Docker Deployment¶
This guide describes how to run the BBC News ETL pipeline locally using Docker Compose. Each component is containerized for portability and reproducibility.
Prerequisites¶
- Docker >= 24.x
- Docker Compose >= 2.x
- Python 3.11 (for local development, optional if using pre-built images)
Services Overview¶
The Docker Compose stack includes:
- Primary Producer → generates work queue
- Producers → scrape articles and push tasks
- RabbitMQ → message queue (Task Queue & DLQ)

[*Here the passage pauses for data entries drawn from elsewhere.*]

-- ==== Sys2Proof/Tests/Slice0.lean ====
section
/-! SUPPORT. The model's own tests: the well-formedness smoke, words written out bit by bit from spec/30_encoding.md, single steps with
the expected values of spec/95_test_vectors.md, and for every obligation with hypotheses a state and operands that meet them. -/

namespace Sys2Proof.Tests

open Sys2Proof Sys2Proof.Machine Sys2Proof.Safety

/-- The start state of the vectors: `FlatRAM`, PC 0x0100, SP 0xD000, all else 0. -/
def flat : State := { State.resetOn ⟨.flatRam, []⟩ {} with sp := 0xD000 }

/-- The start state of the `RefMap` vectors: code in WRAM at 0xC100. -/
def ref : State := { State.resetOn ⟨.refMap, []⟩ {} with sp := 0xD000, pc := 0xC100 }

/-- Bytes of memory set before a step. -/
def put (s : State) (bytes : List (Word × Byte)) : State := { s with mem := bytes.foldl (fun m w => m.load w.1 w.2) s.mem }

/-- Code placed at PC. -/
def placed (code : List Byte) (s : State) : State := { s with mem := s.mem.loadBytes s.pc code }

/-- What holds after one step of code placed at PC. -/
def after (code : List Byte) (s : State) (p : State → Bool) : Bool :=
  match step (placed code s) with
  | .next t => p t
  | _ => false

/-- The bytes decode to the instruction and all are consumed. -/
def reads (w : List Byte × Instr) : Bool :=
  match decode w.1 with
  | .ok (i, []) => decide (i = w.2)
  | _ => false

/-! ## Well-formedness: an ill-formed term for each check -/

/-- R69: 0x76 is HALT, so no instruction loads `(HL)` from `(HL)`. -/
theorem test_illFormed_load_mem_mem : (Instr.ldR8R8 .hlInd .hlInd).wellFormed = false := by decide

/-- R68: the prefix byte is not an instruction of its own. -/
theorem test_illFormed_prefix_row : (Instr.prefixCb 0x11).wellFormed = false := by decide

/-- One operand `(HL)` is well-formed. -/
theorem test_wellFormed_load_mem : (Instr.ldR8R8 .hlInd .b).wellFormed = true := by decide

/-! ## Decoding: one word per constructor, its bits written out from the opcode maps of R65 and R66 -/

/-- 8-bit loads: `01 ddd sss`, `00 ddd 110`, and the fixed opcodes of R102 to R115. -/
theorem test_decode_load8 :
    [([0b01101110], Instr.ldR8R8 .l .hlInd), ([0b01110111], .ldR8R8 .hlInd .a), ([0b00111110, 0x05], .ldR8D8 .a 0x05),
     ([0b00000010], .ldBcIndA), ([0b00010010], .ldDeIndA), ([0b00001010], .ldABcInd), ([0b00011010], .ldADeInd),
     ([0b00100010], .ldHlIncA), ([0b00110010], .ldHlDecA), ([0b00101010], .ldAHlInc), ([0b00111010], .ldAHlDec)].all reads = true := by
  decide

/-- The high-memory and direct loads of A, the address low byte first (R64). -/
theorem test_decode_load8_direct :
    [([0b11100000, 0x80], Instr.ldhA8A 0x80), ([0b11110000, 0x81], .ldhAA8 0x81), ([0b11100010], .ldCIndA), ([0b11110010], .ldACInd),
     ([0b11101010, 0x34, 0x12], .ldA16A 0x1234), ([0b11111010, 0x34, 0xC2], .ldAA16 0xC234)].all reads = true := by
  decide
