-- ==== Sys2Proof/Machine/Index.lean ====
section
/-! DEFINITION. The index register and memory instructions (spec/42_index_memory.md, R170 to R176).
`I` is never changed by an access (R176), and VF never written as a flag. -/

namespace Sys2Proof.Machine

/-- `LD I, nnn` (R170). -/
def execLdI (nnn : Addr) (s : State) : Result := .next (s.commit.setIdx (zextAddr nnn))

/-- `ADD I, Vx` (R171): modulo 2^16, VF not written (D15). -/
def execAddI (x : Reg) (s : State) : Result :=
  .next (s.commit.setIdx (s.idx + zextByte (s.reg x)))

/-- `LD F, Vx` (R172). -/
def execLdF (x : Reg) (s : State) : Result := .next (s.commit.setIdx (glyphAddr (s.reg x)))

/-- `LD B, Vx` (R173): three stores at `I`, or `DATA_OUT_OF_BOUNDS`. -/
def execLdB (x : Reg) (s : State) : Result :=
  accessData (encode (.ldB x)) 3 s
    (s.commit.setMem (s.mem.writeBytes (s.dataAddr 0) (bcdDigits (s.reg x))))

/-- `LD [I], Vx` (R174): `x + 1` stores at `I`, or `DATA_OUT_OF_BOUNDS`. -/
def execStoreRegs (x : Reg) (s : State) : Result :=
  accessData (encode (.storeRegs x)) (x.val + 1) s
    (s.commit.setMem (s.mem.writeBytes (s.dataAddr 0) (s.regsUpTo x)))

/-- `LD Vx, [I]` (R175): `x + 1` loads at `I`, or `DATA_OUT_OF_BOUNDS`. -/
def execLoadRegs (x : Reg) (s : State) : Result :=
  accessData (encode (.loadRegs x)) (x.val + 1) s (s.commit.setRegs (s.regsLoaded x))

end Sys2Proof.Machine
end

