-- ==== Sys2Proof/Machine/KeysTimers.lean ====
section
/-! DEFINITION. Keypad and timer instructions (spec/44_keys_timers.md, R210 to R216). -/

namespace Sys2Proof.Machine

/-- `SKP Vx` (R210). -/
def execSkp (x : Reg) (s : State) : Result := skipOnKey (encode (.skp x)) (s.reg x) true s

/-- `SKNP Vx` (R211). -/
def execSknp (x : Reg) (s : State) : Result := skipOnKey (encode (.sknp x)) (s.reg x) false s

/-- `LD Vx, DT` (R212). -/
def execLdVxDt (x : Reg) (s : State) : Result := writeReg x s.dt s

/-- `LD Vx, K` (R213): the least key down, or `pc` back to this instruction with `key_wait = 1`
(R97). -/
def execLdVxK (x : Reg) (s : State) : Result :=
  match s.leastKey with
  | none => .next ((s.commit.setPc s.pc).setKeyWait true)
  | some k => writeReg x (BitVec.ofNat 8 k.val) s

/-- `LD DT, Vx` (R214). -/
def execLdDtVx (x : Reg) (s : State) : Result := .next (s.commit.setDt (s.reg x))

/-- `LD ST, Vx` (R215). -/
def execLdStVx (x : Reg) (s : State) : Result := .next (s.commit.setSt (s.reg x))

end Sys2Proof.Machine
end

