-- ==== Sys2Proof/Tests/Slice0.lean ====
section
/-! SUPPORT. Tests: the checks of WellFormed and what they refuse, words written out from the
patterns of R86, the vectors of spec/95_test_vectors.md (their ids in the comments), and a witness for every
statement that has hypotheses. -/

namespace Sys2Proof.Tests

open Sys2Proof.Machine

/-! ## WellFormed: each check and a term it refuses (R87, R88; vector X4) -/

theorem test_wellFormed_category0 : legalWord 0x00E0 = true ∧ legalWord 0x01EE = false := by decide
theorem test_wellFormed_category0_sys : legalWord 0x0123 = false ∧ legalWord 0x0000 = false := by
  decide
theorem test_wellFormed_category5 : legalWord 0x5120 = true ∧ legalWord 0x5121 = false := by decide
theorem test_wellFormed_category9 : legalWord 0x9120 = true ∧ legalWord 0x9121 = false := by decide
theorem test_wellFormed_category8 : legalWord 0x800E = true ∧ legalWord 0x8008 = false := by decide
theorem test_wellFormed_categoryE : legalWord 0xE09E = true ∧ legalWord 0xE000 = false := by decide
theorem test_wellFormed_categoryF : legalWord 0xF065 = true ∧ legalWord 0xF0FF = false := by decide
theorem test_wellFormed_rom (n : Nat) :
    romFits (List.replicate n 0) = decide (n ≤ 0xE00) := by
  rw [romFits, List.length_replicate, Config.maxRom]

/-! ## Decode: one word per constructor, from the pattern column of R86 -/

theorem test_decode_display : decode 0x00E0 = .ok .cls ∧ decode 0xD12F = .ok (.drw 1 2 15) := by
  decide
theorem test_decode_control : decode 0x00EE = .ok .ret ∧ decode 0x1ABC = .ok (.jp 0xABC) ∧
    decode 0x2300 = .ok (.call 0x300) ∧ decode 0xB300 = .ok (.jpV0 0x300) := by decide
theorem test_decode_skips : decode 0x3A42 = .ok (.seImm 10 0x42) ∧
    decode 0x4A42 = .ok (.sneImm 10 0x42) ∧ decode 0x5120 = .ok (.seReg 1 2) ∧
    decode 0x9120 = .ok (.sneReg 1 2) := by decide
theorem test_decode_loads : decode 0x6F42 = .ok (.ldImm 15 0x42) ∧
    decode 0x7202 = .ok (.addImm 2 0x02) ∧ decode 0xC30F = .ok (.rnd 3 0x0F) := by decide
theorem test_decode_alu : decode 0x8010 = .ok (.ldReg 0 1) ∧ decode 0x8011 = .ok (.orReg 0 1) ∧
    decode 0x8012 = .ok (.andReg 0 1) ∧ decode 0x8013 = .ok (.xorReg 0 1) ∧
    decode 0x8F14 = .ok (.addReg 15 1) := by decide
theorem test_decode_alu_flags : decode 0x80F5 = .ok (.sub 0 15) ∧ decode 0x8126 = .ok (.shr 1 2) ∧
    decode 0x8127 = .ok (.subn 1 2) ∧ decode 0x812E = .ok (.shl 1 2) := by decide
theorem test_decode_index : decode 0xAFFF = .ok (.ldI 0xFFF) ∧ decode 0xF21E = .ok (.addI 2) ∧
    decode 0xF029 = .ok (.ldF 0) ∧ decode 0xFE33 = .ok (.ldB 14) ∧
    decode 0xFF55 = .ok (.storeRegs 15) ∧ decode 0xF265 = .ok (.loadRegs 2) := by decide
theorem test_decode_keys_timers : decode 0xE59E = .ok (.skp 5) ∧ decode 0xE5A1 = .ok (.sknp 5) ∧
    decode 0xF307 = .ok (.ldVxDt 3) ∧ decode 0xF30A = .ok (.ldVxK 3) ∧
    decode 0xF315 = .ok (.ldDtVx 3) ∧ decode 0xF418 = .ok (.ldStVx 4) := by decide
theorem test_decode_refuses_by_name : decode 0x0123 = .error .category0 ∧
    decode 0x5121 = .error .category5 ∧ decode 0x8008 = .error .category8 ∧
    decode 0x9121 = .error .category9 ∧ decode 0xE000 = .error .categoryE ∧
    decode 0xF000 = .error .categoryF := by decide
theorem test_decode_bytes_big_endian :
    decodeBytes [0x12, 0x34, 0x56] = .ok (.jp 0x234, [0x56]) := by decide
theorem test_decode_truncated : decodeBytes [0x12] = .error .truncated := by decide
theorem test_decodeTableWord : decodeTableWord 16 0x2ABC = some (.call 0xABC) := by decide

/-! ## One step: the vectors of spec/95_test_vectors.md -/

/-- The registers named, at the values given; everything else at reset. -/
def withV (l : List (Reg × Byte)) : State := l.foldl (fun s p => s.setV p.1 p.2) State.reset

/-- The keys named, down; everything else as in `s`. -/
def withKeys (s : State) (k : Word) : State := s.onSetKeys k

/-- One step with the word under test where it is fetched. -/
def run (s : State) (w : Nat) : Option State :=
  match step (s.withFetchWord 16 w) with
  | .next t => some t
  | _ => none

/-- What a fault row of the vectors shows. -/
def faultOf (s : State) : Bool × FaultCause × Word × Word × Word :=
  (s.halted, s.faultCause, s.faultOpcode, s.faultAddr, s.pc)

- Consumers (ETL Workers) → fetch and transform messages
- MongoDB → raw data storage
- PostgreSQL → cleaned data storage
- Prometheus → metrics collection
- Grafana → dashboards
- Promtail → Loki → centralized logging
Getting Started¶
- Clone the repository:
git clone https://github.com/Rahul-404/bbc_news_etl_pipeline.git
cd bbc_news_etl_pipeline
- Build Docker images (or pull pre-built images from registry):
docker-compose build
- Start the stack:
docker-compose up -d
- Verify services:
docker-compose ps
-
Access dashboards:
-
Grafana: http://localhost:3000
- Prometheus: http://localhost:9090
- Loki: http://localhost:3100
Notes¶
- Each producer requires its own Selenium driver instance. Docker Compose sets up individual containers with separate drivers.
- Work queue initialization is handled by the primary producer.
- DLQ messages can be inspected via RabbitMQ management UI or by custom ETL scripts.
- Logs are forwarded via Promtail → Loki for centralized querying.